- [DIRECTIONS FOR THIS TASK] The data shown below should all be retyped exactly.

§

-- ==== Sys2Proof/Machine/Layers.lean ====
section
/-! DEFINITION. The commands on layers, cursor, freshness, modes and LUT banks (spec/08 R231 to R252, R265; spec/09 R273 to R275,
R298, R302; spec/10 R304 to R307, R314, R328). -/

namespace Sys2Proof.Machine

def State.setHead (s : State) (h : Nat) (x : HeadSt) : State := { s with heads := tabSet HeadSt.init s.heads h x }

/-- The ports of a head. -/
def HeadEnt.ports (e : HeadEnt) : List Nat := [e.primary] ++ (if e.secondary = 0xFF then [] else [e.secondary])

/-- MAX_DEPTH of a head; layers 0 to MAX_DEPTH − 1 exist (R241). -/
def State.depth (s : State) (h : Nat) : Nat := ((s.plan.head h).map HeadEnt.maxDepth).getD 0

/-- The master of a head's fetches. -/
def headMaster (h : Nat) : Nat := 36 + h

/-! ### Active layer state, as the registers hold it (R240) -/

/-- A layer's active configuration. -/
def State.layer (s : State) (h l : Nat) : LayerCfg :=
  let c := s.reg .layerSrc h l
  { src := bf c 0 8, flags := bf c 8 8, matrix := bf c 16 3, group := bf c 20 4, rank := bf c 24 4,
    alpha := s.fld .layerAlpha h l 0 10, cropX := s.fld .layerCropPos h l 0 16, cropY := s.fld .layerCropPos h l 16 16,
    cropW := s.fld .layerCropSize h l 0 16, cropH := s.fld .layerCropSize h l 16 16,
    dstX := sext 16 (s.fld .layerDstPos h l 0 16), dstY := sext 16 (s.fld .layerDstPos h l 16 16),
    dstW := s.fld .layerDstSize h l 0 16, dstH := s.fld .layerDstSize h l 16 16 }

/-- The weight of a layer (R232). -/
def LayerCfg.weight (c : LayerCfg) : Nat := max 1 (cdiv c.cropW (2 * c.dstW)) * max 1 (cdiv c.cropH (2 * c.dstH))

def LayerCfg.enabled (c : LayerCfg) : Bool := c.flags.testBit 0
def LayerCfg.committed (c : LayerCfg) : Bool := c.flags.testBit 2

/-- Put a configuration into the active registers. -/
def State.setLayer (s : State) (h l : Nat) (c : LayerCfg) : State :=
  let s := s.setReg .layerSrc h l (w32 (c.src + c.flags * 2 ^ 8 + c.matrix * 2 ^ 16 + c.group * 2 ^ 20 + c.rank * 2 ^ 24))
  let s := s.setReg .layerAlpha h l (w32 c.alpha)
  let s := (s.setReg .layerCropPos h l (w32 (c.cropX + c.cropY * 65536))).setReg .layerCropSize h l (w32 (c.cropW + c.cropH * 65536))
  let s := s.setReg .layerDstPos h l (w32 (code 16 c.dstX + code 16 c.dstY * 65536))
  (s.setReg .layerDstSize h l (w32 (c.dstW + c.dstH * 65536))).setFld .layerState h l 5 5 (if c.enabled then c.weight else 0)

/-- Two runs of pending state, the second later. -/
def PendSt.add (a b : PendSt) : PendSt :=
  { layers := b.layers.foldl (fun t x => assocSet t x.1 x.2) a.layers,
    fences := b.fences.foldl (fun t x => assocSet t x.1 x.2) a.fences,
    coeffs := b.coeffs.foldl (fun t x => assocSet t x.1 x.2) a.coeffs,
    cursor := if b.cursor.isSome then b.cursor else a.cursor }

/-- What is pending over the active state, the waiting commits included. -/
def HeadSt.allPending (x : HeadSt) : PendSt := (x.commits.foldl (fun p c => p.add c.pend) PendSt.init).add x.pend

/-- Layer l as it would be with everything pending applied. -/
def State.layerNext (s : State) (h l : Nat) : LayerCfg :=
  (assocGet (s.head h).allPending.layers l).getD (s.layer h l)

/-! ### COMPOSE commands (R242 to R252, R265) -/

/-- The configuration a LAYER_SET carries (R242). -/
def layerArgs (e : FEntry) : LayerCfg :=
  { src := e.arg 32 1, flags := e.arg 33 1, matrix := e.arg 34 1 % 8, group := e.arg 34 1 / 16, rank := e.arg 35 1,
    alpha := e.arg 36 2, cropX := e.arg 38 2, cropY := e.arg 40 2, cropW := e.arg 42 2, cropH := e.arg 44 2,
    dstX := sext 16 (e.arg 46 2), dstY := sext 16 (e.arg 48 2), dstW := e.arg 50 2, dstH := e.arg 52 2 }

§

- [RESULT]
-- ==== Sys2Proof/Machine/Layers.lean ====
section
/-! DEFINITION. The commands on layers, cursor, freshness, modes and LUT banks (spec/08 R231 to R252, R265; spec/09 R273 to R275,
R298, R302; spec/10 R304 to R307, R314, R328). -/

namespace Sys2Proof.Machine

def State.setHead (s : State) (h : Nat) (x : HeadSt) : State := { s with heads := tabSet HeadSt.init s.heads h x }

/-- The ports of a head. -/
def HeadEnt.ports (e : HeadEnt) : List Nat := [e.primary] ++ (if e.secondary = 0xFF then [] else [e.secondary])

/-- MAX_DEPTH of a head; layers 0 to MAX_DEPTH − 1 exist (R241). -/
def State.depth (s : State) (h : Nat) : Nat := ((s.plan.head h).map HeadEnt.maxDepth).getD 0

/-- The master of a head's fetches. -/
def headMaster (h : Nat) : Nat := 36 + h

/-! ### Active layer state, as the registers hold it (R240) -/

/-- A layer's active configuration. -/
def State.layer (s : State) (h l : Nat) : LayerCfg :=
  let c := s.reg .layerSrc h l
  { src := bf c 0 8, flags := bf c 8 8, matrix := bf c 16 3, group := bf c 20 4, rank := bf c 24 4,
    alpha := s.fld .layerAlpha h l 0 10, cropX := s.fld .layerCropPos h l 0 16, cropY := s.fld .layerCropPos h l 16 16,
    cropW := s.fld .layerCropSize h l 0 16, cropH := s.fld .layerCropSize h l 16 16,
    dstX := sext 16 (s.fld .layerDstPos h l 0 16), dstY := sext 16 (s.fld .layerDstPos h l 16 16),
    dstW := s.fld .layerDstSize h l 0 16, dstH := s.fld .layerDstSize h l 16 16 }

/-- The weight of a layer (R232). -/
def LayerCfg.weight (c : LayerCfg) : Nat := max 1 (cdiv c.cropW (2 * c.dstW)) * max 1 (cdiv c.cropH (2 * c.dstH))

def LayerCfg.enabled (c : LayerCfg) : Bool := c.flags.testBit 0
def LayerCfg.committed (c : LayerCfg) : Bool := c.flags.testBit 2

/-- Put a configuration into the active registers. -/
def State.setLayer (s : State) (h l : Nat) (c : LayerCfg) : State :=
  let s := s.setReg .layerSrc h l (w32 (c.src + c.flags * 2 ^ 8 + c.matrix * 2 ^ 16 + c.group * 2 ^ 20 + c.rank * 2 ^ 24))
  let s := s.setReg .layerAlpha h l (w32 c.alpha)
  let s := (s.setReg .layerCropPos h l (w32 (c.cropX + c.cropY * 65536))).setReg .layerCropSize h l (w32 (c.cropW + c.cropH * 65536))
  let s := s.setReg .layerDstPos h l (w32 (code 16 c.dstX + code 16 c.dstY * 65536))
  (s.setReg .layerDstSize h l (w32 (c.dstW + c.dstH * 65536))).setFld .layerState h l 5 5 (if c.enabled then c.weight else 0)

/-- Two runs of pending state, the second later. -/
def PendSt.add (a b : PendSt) : PendSt :=
  { layers := b.layers.foldl (fun t x => assocSet t x.1 x.2) a.layers,
    fences := b.fences.foldl (fun t x => assocSet t x.1 x.2) a.fences,
    coeffs := b.coeffs.foldl (fun t x => assocSet t x.1 x.2) a.coeffs,
    cursor := if b.cursor.isSome then b.cursor else a.cursor }

/-- What is pending over the active state, the waiting commits included. -/
def HeadSt.allPending (x : HeadSt) : PendSt := (x.commits.foldl (fun p c => p.add c.pend) PendSt.init).add x.pend

/-- Layer l as it would be with everything pending applied. -/
def State.layerNext (s : State) (h l : Nat) : LayerCfg :=
  (assocGet (s.head h).allPending.layers l).getD (s.layer h l)

/-! ### COMPOSE commands (R242 to R252, R265) -/

/-- The configuration a LAYER_SET carries (R242). -/
def layerArgs (e : FEntry) : LayerCfg :=
  { src := e.arg 32 1, flags := e.arg 33 1, matrix := e.arg 34 1 % 8, group := e.arg 34 1 / 16, rank := e.arg 35 1,
    alpha := e.arg 36 2, cropX := e.arg 38 2, cropY := e.arg 40 2, cropW := e.arg 42 2, cropH := e.arg 44 2,
    dstX := sext 16 (e.arg 46 2), dstY := sext 16 (e.arg 48 2), dstW := e.arg 50 2, dstH := e.arg 52 2 }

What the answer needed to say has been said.